Work instructions: Reproduce the opening lines of the records exactly, please, stopping after the line that contains "def CtxInForm (c".

Dataset:
-- ==== Sys2Proof/Safety.lean ====
section
/-! DEFINITION. What a safe run of the part is: no command stops it, and the invariants that the spec's rules state of the
whole part hold after every step. Each clause cites the rule it comes from. -/

namespace Sys2Proof.Safety

open Sys2Proof.Machine

/-- A run never stops with a fault or a refusal, however long it goes on. -/
def NeverStops (s : State) : Prop := ∀ n, ∃ t, Sys2Proof.core.run n s = .next t

/-! ### Slots and the engine -/

/-- The states in which a slot may hold a derived tag key (R5). -/
def mayHoldKey (c : SlotCtx) : Bool :=
  c.state == .busy || c.state == .aborting || c.state == .verified ||
    (c.state == .queued && c.jobKind == some .sealing)

/-- The optional fields of a context are present exactly where the table of R5 says, and a FREE context is cleared. -/
def FieldsAsPresent (c : SlotCtx) : Prop :=
  c.jobKind.isSome = inJob c ∧
  c.challenge.isSome = (c.state != .free) ∧
  c.arrival.isSome = (c.state != .free) ∧
  c.deadline.isSome = (c.state != .free) ∧
  c.reason.isSome = (c.state == .rejected || c.state == .faulted) ∧
  c.duplicate.isSome = (c.reason == some .duplicate) ∧
  c.mac.isSome = (c.state == .sealed) ∧
  c.recordSeal.isSome = (c.state == .sealed) ∧
  (c.state = .free → c = clearCtx c)

/-- The verdict that goes with a state, and the derived key that a slot in work, or on its way to a seal, holds (R5,
R14, R46, R48, R198; that BUSY holds it from the taking on is DEDUCED, log entry 16). -/
def VerdictAsState (c : SlotCtx) : Prop :=
  (c.state = .verified ∨ c.state = .sealed ∨ c.jobKind = some .sealing → c.verdict = some .accept) ∧
  (c.state = .rejected → c.verdict = some .reject) ∧
  (c.jobKind = some .verify ∨ c.state = .open' ∨ c.state = .expired → c.verdict = none) ∧
  (c.state = .busy ∨ c.state = .aborting ∨ c.state = .verified ∨ c.jobKind = some .sealing →
    c.derivedKey.isSome = true)

/-- A context is in form: its fields, its derived key and its verdict go with its state, and the withdrawal mark is set
only from BUSY on (R5, R27). -/
def CtxInForm (c : SlotCtx) : Prop :=
  FieldsAsPresent c ∧ (c.derivedKey.isSome = true → mayHoldKey c = true) ∧ VerdictAsState c ∧
  (c.withdrawn = true → c.state = .busy ∨ c.state = .aborting ∨ c.state = .faulted)

/-- The slot and the kind of the slot job in work, if there is one whose result is not to be discarded (R37). -/
def liveJob (e : Engine) : Option (SlotRef × JobKind) :=
  match e.job with
  | some { work := .verify r _ _ _, discard := false } => some (r, .verify)
  | some { work := .sealing r _ _ _, discard := false } => some (r, .sealing)
  | _ => none

/-- The engine FIFO holds exactly the QUEUED slots, each once (R38). -/
def FifoExact (s : State) : Prop :=
  s.engine.fifo.Nodup ∧
  (∀ r ∈ s.engine.fifo, ∃ p ∈ s.slots.contexts, p.1 = r ∧ p.2.state = .queued) ∧
  (∀ p ∈ s.slots.contexts, p.2.state = .queued → p.1 ∈ s.engine.fifo)

/-- A BUSY or ABORTING slot is the one whose job, of its own kind, the engine works; a VERIFY job works with the derived
key that the slot holds, for the slot's own generation (R41, R44, R16). -/
def BusyInWork (s : State) : Prop :=
  ∀ p ∈ s.slots.contexts, p.2.state = .busy ∨ p.2.state = .aborting →
    ∃ kind, p.2.jobKind = some kind ∧ liveJob s.engine = some (p.1, kind) ∧
      ∀ g epoch tagKey discard, s.engine.job = some { work := .verify p.1 g epoch tagKey, discard := discard } →
        p.2.derivedKey = some tagKey ∧ p.2.generation = g

/-- One context to a slot (R5). -/
def OneContextEach (s : State) : Prop := (s.slots.contexts.map (·.1)).Nodup

/-- The Slot Unit and the engine agree. -/
def SlotsAndEngine (s : State) : Prop :=
  OneContextEach s ∧ (∀ p ∈ s.slots.contexts, CtxInForm p.2) ∧ FifoExact s ∧ BusyInWork s

/-! ### Start-up -/

/-- A job that start-up does not know: one for a slot or for an import (R166). -/
def isServiceJob (j : Job) : Bool :=
  match j.work with
  | .checking _ _ => false
  | _ => true

/-- Before RUNNING nothing of service exists (R40, R131, R166, R187, R191), and each start-up operation belongs to its
phase (R54, R161, R168, R170). -/
def StartUpOrder (s : State) : Prop :=
  (s.life.phase ≠ .running →
    s.slots.contexts = [] ∧ s.engine.fifo = [] ∧ s.engine.importPlace = none ∧ s.keys.importState = .idle ∧
    s.time.schedule = none ∧ s.status.hold = false ∧ s.status.enables = 0#26 ∧ s.writer.waiting = []) ∧
  (s.life.phase = .nvRead ∨ s.life.phase = .keyCheck ∨ s.life.phase = .reserve → s.map.load = none) ∧
  (∀ j, s.engine.job = some j → if isServiceJob j then s.life.phase = .running else s.life.phase = .keyCheck) ∧
  (∀ op, s.writer.running = some op →
    match op with
    | .request _ => s.life.phase = .running
    | .reserve _ => s.life.phase = .reserve
    | .blankWord => s.life.phase = .nvRead ∧ s.writer.zeroizeWaiting = false
    | .nvZeroize _ => (s.life.cycle = .zeroizing ∨ s.life.phase = .nvRead) ∧ s.writer.zeroizeWaiting = false) ∧
  (s.writer.zeroizeWaiting = true → s.life.cycle = .zeroizing ∧ s.writer.running.isSome = true) ∧
  (s.life.phase = .nvRead → s.zeroing = false)

/-! ### The challenge counter -/

/-- The least counter value that the part can issue from here on: the counter, and before RESERVE has set it the stored
high-water that it will take (R32). -/
def leastToIssue (s : State) : Nat :=
  if s.life.phase = .nvRead ∨ s.life.phase = .keyCheck then s.nv.highWater else s.slots.counter

/-- The counter value in a challenge: its low 48 bits (R12). -/
def challengeValue (ch : Word) : Nat := (ch.extractLsb' 0 48).toNat

/-- The requests that the NV writer holds: the running operation, where it is a request, and those waiting (R90). -/
def heldRequests (w : NvWriter) : List NvRequest :=
  (match w.running with
    | some (.request r) => [r]
    | _ => []) ++ w.waiting

/-- The ceilings asked for and not yet recorded: the running reservation and those waiting. -/
def askedCeilings (w : NvWriter) : List Nat :=
  (heldRequests w).filterMap fun r =>
    match r with
    | .reservation v => some v
    | _ => none

/-- Values are issued below a recorded high-water, and each live challenge was issued once (R32 to R36). -/
def ChallengesReserved (s : State) : Prop :=
  s.slots.counter ≤ s.slots.ceiling ∧ s.slots.ceiling ≤ s.nv.highWater ∧ s.nv.highWater ≤ Config.counterEnd ∧
  s.nv.highWater % 4096 = 0 ∧ s.slots.ceiling % 4096 = 0 ∧
  (s.life.phase = .reserve ∨ s.life.phase = .mapLoad ∨ s.life.phase = .running →
    s.slots.ceiling = s.nv.highWater) ∧
  (s.life.phase = .reserve → s.slots.counter = s.nv.highWater) ∧
  (∀ v, s.writer.running = some (.reserve v) → v % 4096 = 0 ∧ s.nv.highWater ≤ v ∧ v ≤ Config.counterEnd) ∧
  (askedCeilings s.writer).length ≤ 1 ∧
  (∀ v ∈ askedCeilings s.writer, v % 4096 = 0 ∧ s.nv.highWater ≤ v ∧ v ≤ Config.counterEnd) ∧
  (askedCeilings s.writer ≠ [] → s.slots.reservationPending = true ∨ s.zeroing = true) ∧
  (∀ p ∈ s.slots.contexts, ∀ ch, p.2.challenge = some ch → challengeValue ch < s.slots.counter) ∧
  (∀ p ∈ s.slots.contexts, ∀ q ∈ s.slots.contexts, ∀ ch,
    p.2.challenge = some ch → q.2.challenge = some ch → p.1 = q.1)

/-! ### Keys, hold and zeroization -/

/-- No slot, queue, filter position, directory entry or buffer holds anything of a transaction or of a key. -/
def NothingHeld (s : State) : Prop :=
  (∀ p ∈ s.slots.contexts, p.2 = clearCtx p.2) ∧
  s.engine.fifo = [] ∧ s.engine.importPlace = none ∧ s.engine.job = none ∧
  (∀ i, s.filter.at i = none) ∧
  (∀ i, s.entry i = DirEntry.emptied) ∧
  s.keys.buffer = Vector.replicate 5 0#64 ∧ s.keys.importState = .idle ∧ s.writer.waiting = []

/-- In ZEROIZING and ZEROIZED the part holds no key and no transaction (R30, R50, R84, R114, R175). -/
def ZeroizedClean (s : State) : Prop := s.zeroing = true → NothingHeld s

/-- While the hold is set: every slot FREE, nothing queued, the filter empty, and a job in work of no use (R193). -/
def HoldIsStill (s : State) : Prop :=
  s.status.hold = true →
    (∀ p ∈ s.slots.contexts, p.2 = clearCtx p.2) ∧ s.engine.fifo = [] ∧ s.engine.importPlace = none ∧
    (∀ i, s.filter.at i = none) ∧
    (∀ j, s.engine.job = some j → isServiceJob j = true → j.discard = true)

/-! ### The import state, the NV writer and the key directory -/

/-- The three kinds of request, in the order of their places in the NV writer state word: admin, epoch record, reservation
(R202). -/
def requestKindOf : NvRequest → Fin 3
  | .admin _ => 0
  | .epochRecord _ => 1
  | .reservation _ => 2

/-- The admin operations that the NV writer runs or keeps waiting. -/
def adminOps (w : NvWriter) : List AdminOp :=
  (heldRequests w).filterMap fun r =>
    match r with
    | .admin op => some op
    | _ => none

/-- The header of the import job in work, if there is one whose result is not to be discarded (R42, R49). -/
def liveImport (e : Engine) : Option Block :=
  match e.job with
  | some { work := .importing _ h _ _ _, discard := false } => some h
  | _ => none

/-- The waiting list holds at most one request of each kind, and the writer at most one admin request and one reservation,
running or waiting (R34, R90). The import state is QUEUED exactly while an import job waits, WORKING exactly while one is
in work, and NV_WRITING exactly while an admin request waits or runs, but for one whose outcome a zeroization has made void
(R94, R101, R114); an import job waits or works only where neither the hold nor a zeroization has ended it, and with an
entry EMPTY for its key (R49, R104, R113, R114). -/
def ImportAndWriter (s : State) : Prop :=
  (s.writer.waiting.map requestKindOf).Nodup ∧ (adminOps s.writer).length ≤ 1 ∧
  (askedCeilings s.writer).length ≤ 1 ∧
  (askedCeilings s.writer ≠ [] → s.slots.reservationPending = true ∨ s.zeroing = true) ∧
  (s.keys.importState = .queued ↔ s.engine.importPlace.isSome = true) ∧
  (s.keys.importState = .working ↔ (liveImport s.engine).isSome = true) ∧
  (s.keys.importState = .nvWriting ↔ adminOps s.writer ≠ [] ∧ s.zeroing = false) ∧
  (s.keys.importState = .queued ∨ s.keys.importState = .working →
    s.status.hold = false ∧ s.zeroing = false ∧ ∃ i, (s.entry i).state = .empty)

/-- While the NV zeroize runs, what its passed stages have written stands: the life-cycle word ZEROIZED from stage 1 on,
and in a repeated attempt from its start (R176, R178; log entry 20), the records EMPTY from stage 2 on, and the epoch 0
after stage 3. -/
def ZeroizeStagesStand (s : State) : Prop :=
  ∀ n : Fin 4, s.writer.running = some (.nvZeroize n) →
    (1 ≤ n.val ∨ s.writer.attemptsFailed ≠ 0#8 → s.nv.lifeWord = 4#8) ∧
    (2 ≤ n.val → s.nv.records = Vector.replicate 64 NvRecord.erased) ∧ (n.val = 3 → s.nv.epoch = 0#16)

/-- The triple by which a key is identified: usage, key set and version (R87). -/
abbrev Triple := Usage × BitVec 5 × BitVec 4

/-- A non-EMPTY entry has its triple; a DAMAGED one of usage none has none (R87). -/
def HasTriple (e : DirEntry) (t : Triple) : Prop :=
  e.state ≠ .empty ∧ e.usage ≠ .none ∧ t = (e.usage, e.keySet, e.version)

/-- The triple that an import header names (R65). -/
def headerTriple (h : Block) : Triple :=
  (usageOf (headerUsage h), (headerKeySet h).setWidth 5, (headerVersion h).setWidth 4)

/-- The headers of the imports under way in the engine: of the buffer while an import job waits, and of the job in work. -/
def importsUnderWay (s : State) : List Block :=
  (if s.engine.importPlace.isSome then [importHeader s.keys] else []) ++ (liveImport s.engine).toList

/-- The triples that are kept while an import is under way, a LOAD's program waits or runs, or an ERASE waits or runs
(R87, R104, R106). -/
def keptTriples (s : State) : List Triple :=
  (importsUnderWay s).map headerTriple ++ (adminOps s.writer).filterMap fun op =>
    match op with
    | .program _ e _ => some (e.usage, e.keySet, e.version)
    | .eraseEntry _ kept => some (kept.usage, kept.keySet, kept.version)
    | _ => none

/-- The key directory is in form: each EMPTY entry holds no key and zero fields, each LOADED or REVOKED one has a usage and
a key, and each TRANSPORT one key set 0 (R87). -/
def DirectoryInForm (s : State) : Prop :=
  (∀ i, (s.entry i).state = .empty → s.entry i = DirEntry.emptied) ∧
  (∀ i, (s.entry i).state = .loaded ∨ (s.entry i).state = .revoked →
    (s.entry i).usage ≠ .none ∧ (s.entry i).key.isSome = true) ∧
  (∀ i, (s.entry i).usage = .transport → (s.entry i).keySet = 0#5)

/-- The directory holds at most one non-EMPTY entry for each triple, and none with the triple that an import, a program or
an ERASE under way keeps (R87, R102, R103, R106). What is under way carries what it will place: a header in range, and for
a program a LOADED entry with its key, whose place is still EMPTY (R103, R104). -/
def TriplesUnique (s : State) : Prop :=
  DirectoryInForm s ∧
  (∀ i j t, HasTriple (s.entry i) t → HasTriple (s.entry j) t → i = j) ∧
  (∀ t ∈ keptTriples s, t.1 ≠ .none ∧ (t.1 = .transport → t.2.1 = 0#5) ∧ ∀ i, ¬HasTriple (s.entry i) t) ∧
  (∀ h ∈ importsUnderWay s, headerKeySet h ≤ 31#8 ∧ headerVersion h ≤ 15#8) ∧
  (∀ i e plain, .program i e plain ∈ adminOps s.writer →
    e.state = .loaded ∧ e.key.isSome = true ∧ (s.entry i).state = .empty)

Response:
-- ==== Sys2Proof/Safety.lean ====
section
/-! DEFINITION. What a safe run of the part is: no command stops it, and the invariants that the spec's rules state of the
whole part hold after every step. Each clause cites the rule it comes from. -/

namespace Sys2Proof.Safety

open Sys2Proof.Machine

/-- A run never stops with a fault or a refusal, however long it goes on. -/
def NeverStops (s : State) : Prop := ∀ n, ∃ t, Sys2Proof.core.run n s = .next t

/-! ### Slots and the engine -/

/-- The states in which a slot may hold a derived tag key (R5). -/
def mayHoldKey (c : SlotCtx) : Bool :=
  c.state == .busy || c.state == .aborting || c.state == .verified ||
    (c.state == .queued && c.jobKind == some .sealing)

/-- The optional fields of a context are present exactly where the table of R5 says, and a FREE context is cleared. -/
def FieldsAsPresent (c : SlotCtx) : Prop :=
  c.jobKind.isSome = inJob c ∧
  c.challenge.isSome = (c.state != .free) ∧
  c.arrival.isSome = (c.state != .free) ∧
  c.deadline.isSome = (c.state != .free) ∧
  c.reason.isSome = (c.state == .rejected || c.state == .faulted) ∧
  c.duplicate.isSome = (c.reason == some .duplicate) ∧
  c.mac.isSome = (c.state == .sealed) ∧
  c.recordSeal.isSome = (c.state == .sealed) ∧
  (c.state = .free → c = clearCtx c)

/-- The verdict that goes with a state, and the derived key that a slot in work, or on its way to a seal, holds (R5,
R14, R46, R48, R198; that BUSY holds it from the taking on is DEDUCED, log entry 16). -/
def VerdictAsState (c : SlotCtx) : Prop :=
  (c.state = .verified ∨ c.state = .sealed ∨ c.jobKind = some .sealing → c.verdict = some .accept) ∧
  (c.state = .rejected → c.verdict = some .reject) ∧
  (c.jobKind = some .verify ∨ c.state = .open' ∨ c.state = .expired → c.verdict = none) ∧
  (c.state = .busy ∨ c.state = .aborting ∨ c.state = .verified ∨ c.jobKind = some .sealing →
    c.derivedKey.isSome = true)

/-- A context is in form: its fields, its derived key and its verdict go with its state, and the withdrawal mark is set
only from BUSY on (R5, R27). -/
def CtxInForm (c : SlotCtx) : Prop :=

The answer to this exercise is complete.